**Assigned task:**
In the entries below, find the line containing "lane that is" and the line containing "(∀ (s : State) (i". Copy those two lines and everything between them exactly, and only that.

**Given records:**
/-- spec/04 R69, R71, R73, R76, R83, R85: a step runs the decoded instruction. When a group's turn comes and the word
of its slot, with the slot after it, decodes to an instruction that awaits no value, the step is exec of that
instruction there: what exec leaves, then the errors of written registers cleared, the group at its next slot, and the
next turn at hand; a word that does not decode faults in every lane of the group, whatever its predicate: with PRIV
first where the word needs a privilege that the lane lacks, CLASS and ILLEGAL_OP before it. The group moves past the
words of the instruction, and behind the clause's last slot its lanes stand before the following clause. A clause is
its header and its NSLOT + 1 words, as memory holds them from the lane's pc upward. -/
def Sys2Proof.Claims.SlotsRun : Prop :=
  open Sys2Proof.Claims in
  (∀ (s : State) (core part path : Nat) (g : Group), s.turn = .slot core part path → standsReady s core part path g →
    let here : State := { s with cur := some (pathAt core part path) }
    let word := g.words.getD g.slot 0
    (∀ i, decode (allocated here) (g.header.toNat / 2 ^ 56 % 16) word g.words[g.slot + 1]? = .ok i →
      here.interlocked i = false → s.upsets = [] →
      step s = match exec i here with
        | .next u => .next ((here.clearWritten i u (pathAt core part path)).finishSlot (pathAt core part path)
            (encode i).length g.lanes).nextTurn
        | .fault f => .fault f
        | .refused r => .refused r) ∧
    ∀ e, decode (allocated here) (g.header.toNat / 2 ^ 56 % 16) word g.words[g.slot + 1]? = .error e →
      step s = .next ((here.badWord e).finishSlot (pathAt core part path) 1 g.lanes).nextTurn) ∧
  (∀ (s : State) (e : EncFault), let g := s.group
    let w := g.word
    let va := g.pc.setWidth 64 + BitVec.ofNat 64 (8 * (g.slot + 1))
    open Classical in
    let denied := fun l => decide (((∃ i, e = .reservedField i) ∨ ∃ i o, e = .illegalOperand i o) ∧ privilegedBits w ∧
      (s.lane l).priv.getLsbD 0 = false ∧ ¬ (w.toNat / 2 ^ 56 = 0xE0 ∧ (s.lane l).hmode = .user))
    s.badWord e = (s.trapAll (g.lanes.filter denied) { code := 0x40, info := w.toNat / 2 ^ 56 }).trapAll
      (g.lanes.filter fun l => !denied l) (wordTrap e w va)) ∧
  (∀ (s : State) (k width : Nat) (ls : List Nat) (g : Group), tfind s.groups k = some g → g.lanes ≠ [] → g.wait = none →
    (∀ l ∈ g.lanes, (s.lane l).status ≠ .retired) →
    (g.slot + width ≤ g.header.toNat / 2 ^ 52 % 16 →
      let next := { g with slot := g.slot + width, released := false, served := [] }
      s.finishSlot k width ls = ({ s with cur := none, groups := tset s.groups k next } : State).meet ls) ∧
    (g.header.toNat / 2 ^ 52 % 16 < g.slot + width →
      ∃ t : State, s.finishSlot k width ls = t.meet ls ∧
        t = { s with cur := none, groups := tdel s.groups k, lanes := t.lanes } ∧
        ∀ l, t.lane l = if l ∈ g.lanes
          then standsAt s (s.lane l) (g.pc + BitVec.ofNat 48 (8 * (g.header.toNat / 2 ^ 52 % 16 + 2))) else s.lane l)) ∧
  ∀ (s : State) (l : Nat) (pc : Addr48) (h : W64) (ws : List W64), s.fetchClause l pc = .inl (h, ws) →
    h.toNat / 2 ^ 60 = 10 ∧ h.toNat / 2 ^ 56 % 16 < 6 ∧ h.toNat % 2 ^ 40 = 0 ∧
    ws.length = h.toNat / 2 ^ 52 % 16 + 1 ∧
    (∃ pa, s.laneVa l .fetch 8 (pc.setWidth 64) = .inl pa ∧ h = s.dwordAt pa) ∧
    ∀ j, j < ws.length → ∃ pa, s.laneVa l .fetch 8 (pc.setWidth 64 + 8 + BitVec.ofNat 64 (8 * j)) = .inl pa ∧
      ws[j]? = some (s.dwordAt pa)

/-- spec/01 R13, R14, spec/09 R164, R165, spec/17 R306, spec/26 R370: a turn of another agent is exec of its event; a
tick advances GT, and the cycles of the core clock and the bins' timers with it, and no lane's registers, no memory; a
lane that is not Ready has waited since now; no die's GT falls. An error strikes its granule, of 64 bits in registers
and accumulators, where data is held: two in one make it uncorrectable, but in HBM, whose code may correct several (log
entry 66, the model's reading), and in the instruction cache, which fetches again. The next turn is that of a launch's
first thread once it is overdue, else any. The turn itself is the model's own field (log entry 8). -/
def Sys2Proof.Claims.TurnsOfOtherAgents : Prop :=
  open Sys2Proof.Claims in
  (∀ (s : State) (i : Instr), s.turn = .event i → encode i = [] → step s = match exec i s with
    | .next u => .next u.nextTurn
    | .fault f => .fault f
    | .refused r => .refused r) ∧
  (∀ (s : State) (n : Nat) (skew : List (Fin 3)), s.turn = .tick n skew → ∃ t : State, step s = .next t.nextTurn ∧
    let k := n * s.clock + s.cycleRem
    t = { s with gt := s.gt + n, skew := t.skew, cycles := s.cycles + k / 10, cycleRem := k % 10, cores := t.cores,
                 lanes := t.lanes } ∧
    (∀ l, t.lane l = if s.ready l = true ∨ (s.lane l).status = .retired then { s.lane l with readyAt := (t.lane l).readyAt }
      else { s.lane l with readyAt := t.cycles }) ∧
    (∀ l, s.ready l = true → t.lane l = s.lane l) ∧
    (∀ c, t.core c = { s.core c with bins := (s.core c).bins.map fun p =>
      (p.1, { p.2 with timer := p.2.timer.map (· - k / 10) }) }) ∧
    ∀ d, d < 8 → s.gt + (s.skew.getD d 0).val ≤ t.gt + (t.skew.getD d 0).val) ∧
  (∀ (s : State) (site : Site) (unc : Bool) (synd : W32), s.turn = .upset site unc synd →
    let g := granuleOf site
    let mine := s.upsets.filter fun u => u.site == g
    let struck := fun b : Bool => { s with
      upsets := (s.upsets.filter fun u : Upset => !(u.site == g)) ++ [({ site := g, unc := b, synd := synd } : Upset)] }
    (s.holdsData g = false → step s = .next s.nextTurn) ∧
    (s.holdsData g = true → ((∃ a b, g = .icache a b) → step s = .next (struck false).nextTurn) ∧
      ((∃ a, g = .hbm a) ∨ (∃ a, g = .dram a) → step s = .next (struck (unc || mine.any (·.unc))).nextTurn) ∧
      ((∀ a b, g ≠ .icache a b) → (∀ a, g ≠ .hbm a ∧ g ≠ .dram a) →
        step s = .next (struck (unc || !mine.isEmpty)).nextTurn))) ∧
  (∀ (s : State) (c d p st w : Nat) (f : Fifo) (l : Nat) (o : Operand),
    (s.holdsData (.icache c d) = true ↔ d / 32 ∈ (s.core c).icache) ∧
    (s.holdsData (.fifo p st f w) = true ↔ 16 * w < heldNibbles (tget [] (s.pair p).streams (st * 4 + f.code))) ∧
    s.holdsData (.link c d) = false ∧ s.holdsData (.loaded l o) = false ∧ s.holdsData (.lane l o) = true ∧
    s.holdsData (.mem d) = true ∧ s.holdsData (.hbm d) = true ∧ s.holdsData (.l1 c d) = true) ∧
  (∀ l m : Nat, (∀ i j, granuleOf (.lane l (.v i)) = granuleOf (.lane m (.v j)) ↔ l = m ∧ i.val / 2 = j.val / 2) ∧
    (∀ i j, granuleOf (.lane l (.s i)) = granuleOf (.lane m (.s j)) ↔ l / 32 = m / 32 ∧ i.val / 2 = j.val / 2) ∧
    (∀ i j, granuleOf (.lane l (.g i)) = granuleOf (.lane m (.g j)) ↔ l = m ∧ i = j) ∧
    ∀ p r, granuleOf (.acc p r l) = granuleOf (.acc p r m) ↔ l % 64 / 2 = m % 64 / 2) ∧
  ∀ t : State, t.nextTurn = { t with turn := t.nextTurn.turn, turns := t.turns + 1 } ∧
    ((∀ c p, ¬ leadDue t c p) → t.nextTurn.turn = Config.turn t.turns) ∧
    ((∃ c p, leadDue t c p) → ∃ c p, leadDue t c p ∧ t.nextTurn.turn = .event (.progressForcedLead c p))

**Task response:**
lane that is not Ready has waited since now; no die's GT falls. An error strikes its granule, of 64 bits in registers
and accumulators, where data is held: two in one make it uncorrectable, but in HBM, whose code may correct several (log
entry 66, the model's reading), and in the instruction cache, which fetches again. The next turn is that of a launch's
first thread once it is overdue, else any. The turn itself is the model's own field (log entry 8). -/
def Sys2Proof.Claims.TurnsOfOtherAgents : Prop :=
  open Sys2Proof.Claims in
  (∀ (s : State) (i : Instr), s.turn = .event i → encode i = [] → step s = match exec i s with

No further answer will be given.